Jewish ritual object

According to rabbinical sources, the kallal was a small stone urn kept in the Tabernacle and later in the Jewish temple in Jerusalem which contained the ashes of a red heifer. The Hebrew Bible does not mention any urn in the Numbers 19 account. Kallal is the Aramaic word for a stone vessel or pitcher. Alternatively, kallal is also used for large jars for washing.

==Mishnah==
The kalal is mentioned specifically in the Mishnah (Parah 3:3, Eduyot 7:5), Hebrew Rabbinic writings describe vessels hidden under the direction of Jeremiah seven years prior to the destruction of Solomon's Temple, because the dangers of Babylonian conquest were imminent.
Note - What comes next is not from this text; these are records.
/-- DIGEST of a Keccak instance (R284, R288): exactly one padded block, with the padding byte of its class
(R283), XORed into the state (R280), then the squeeze, under either reuse policy. -/
def Obligations.DigestPadsAndSqueezes : Prop :=
  ∀ s : State, Invariant s → DigestOk s → s.alg = .keccak →
    ∃ t, exec .digest s = .next t ∧
      ∀ k, k < dsize s → t.mem.read (dstBase s + k) =
        squeezedByte (chunk s)
          (spongeAbsorb (chunk s) s.h
            ((List.range (chunk s)).map (keccakLastByte s.kpad (chunk s) (liveBytes s)))) k

/-- What DIGEST leaves (R167, R171): only the `DSIZE` output bytes of memory, with one write event
each, and the instance of a fresh one with the same configuration. -/
def Obligations.DigestResetsTheInstance : Prop :=
  ∀ s : State, Invariant s → DigestOk s → (s.alg = .keccak → s.plat.keccakReuse = .reset) →
    (s.alg = .md5 → dsize s = 16) ∧ (s.alg = .sha1 → dsize s = 20) ∧ (s.alg = .sha256 → dsize s = 32) ∧
    ∃ t, exec .digest s = .next t ∧
      t = { s with h := t.h, buf := t.buf, buflen := 0, total := 0, fin := false, mem := t.mem,
                   trace := t.trace } ∧
      (∀ i (hi : i < 50), t.h[i] = if i < liveCount s.alg then initialWord s.alg i else s.h[i]) ∧
      (∀ a, (a < dstBase s ∨ dstBase s + dsize s ≤ a) → t.mem.read a = s.mem.read a) ∧
      t.trace = s.trace ++ (List.range (dsize s)).map fun k =>
        .write (dstBase s + k) (t.mem.read (dstBase s + k))

/-- DIGEST of a Keccak instance under `KECCAK_REUSE = error` (R172): finalized, `TOTAL` kept, `H` left
open; then UPDATE and DIGEST raise `ERR_FINALIZED`, RESET makes the instance fresh, a successful INIT.*
clears `FIN`, and XF.KECCAKF is not gated: it runs, and leaves `H` open (U5). One write event for each
output byte (R68). -/
def Obligations.DigestFinalizesUnderErrorPolicy : Prop :=
  ∀ s : State, Invariant s → DigestOk s → s.alg = .keccak → s.plat.keccakReuse = .error →
    ∃ t, exec .digest s = .next t ∧
      t = { s with h := t.h, buf := t.buf, buflen := 0, fin := true, mem := t.mem, trace := t.trace,
                   draws := t.draws } ∧
      (∀ a, (a < dstBase s ∨ dstBase s + dsize s ≤ a) → t.mem.read a = s.mem.read a) ∧
      (t.trace = s.trace ++ (List.range (dsize s)).map fun k =>
        .write (dstBase s + k) (t.mem.read (dstBase s + k))) ∧
      exec .update t = .next { t with err := .finalized, errcmd := 0x02000000#32 } ∧
      exec .digest t = .next { t with err := .finalized, errcmd := 0x03000000#32 } ∧
      exec .reset t = .next { t with h := Vector.replicate 50 0, total := 0, fin := false } ∧
      (∃ u, exec .xfKeccakf t = .next u ∧ u = { t with h := u.h }) ∧
      ∀ i u, isInit i = true → exec i t = .next u → u.err = .none → u.fin = false

/-- The prefix property (R290): two Keccak instances that differ only in the requested output length. -/
def Obligations.ShorterOutputIsAPrefix : Prop :=
  ∀ (s : State) (n : Word), Invariant s → DigestOk s → s.alg = .keccak →
    let s' := { s with outbits := n, dstLen := BitVec.ofNat 32 (n.toNat / 8) }
    DigestOk s' → s.outbits.toNat ≤ n.toNat →
    ∃ t t', exec .digest s = .next t ∧ exec .digest s' = .next t' ∧
      ∀ k, k < dsize s → t.mem.read (dstBase s + k) = t'.mem.read (dstBase s + k)

/-- INIT, any UPDATE commands, DIGEST: the digest in memory is MD5, SHA-1 or SHA-256 of the message as
the bufferless reference computes it, and the instance is fresh again. -/
def Obligations.StreamedHashIsTheHashOfTheMessage : Prop :=
  ∀ (s : State) (i : Instr) (a : Alg) (ps : List Piece),
    (i = .initMd5 ∧ a = .md5) ∨ (i = .initSha1 ∧ a = .sha1) ∨ (i = .initSha256 ∧ a = .sha256) →
    s.plat.legal = true → s.mem.wf = true →
    (∀ p ∈ ps, SourceOk (withPiece p s) p.cnt.toNat) →
    s.dstLen.toNat = dsizeOf a 0 → DestinationOk s (dsizeOf a 0) →
    ∃ t u v, exec i s = .next t ∧ UpdatesTo ps t u ∧ exec .digest u = .next v ∧
      (∀ k, k < dsizeOf a 0 →
        v.mem.read (dstBase s + k) = mdHashByte a (ps.flatMap (pieceBytes s)) k) ∧
      v.err = .none ∧ v.alg = a ∧ v.buflen = 0 ∧ v.total = 0 ∧
      ∀ j (hj : j < 50), j < liveCount a → v.h[j] = initialWord a j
The vessels that were hidden included the Ark of the Covenant and the Tabernacle fittings, the stone tablets of Moses, the altar (with cherubim) for the daily and seasonal sacrifices, the menorah (candelabra), the kallal and numerous vessels of the priests.

==Vendyl Jones and the Dead Sea Scrolls==
Mainstream scholarship does not recognise any mention of the kallal vessels in the Dead Sea Scrolls. However, in the interpretation of Vendyl Jones, the Copper Scroll found at Qumran and kept in the Jordan Museum (previously in the Jordan Archaeological Museum) contains mention of sixty-four lost objects buried in the "Cave of the Column", including a kallal buried behind a pillar, which would be a reference to the kallal of ashes in the Mishnah. Jones died without finding such an urn, and his findings and readings of the Copper Scroll have not been accepted.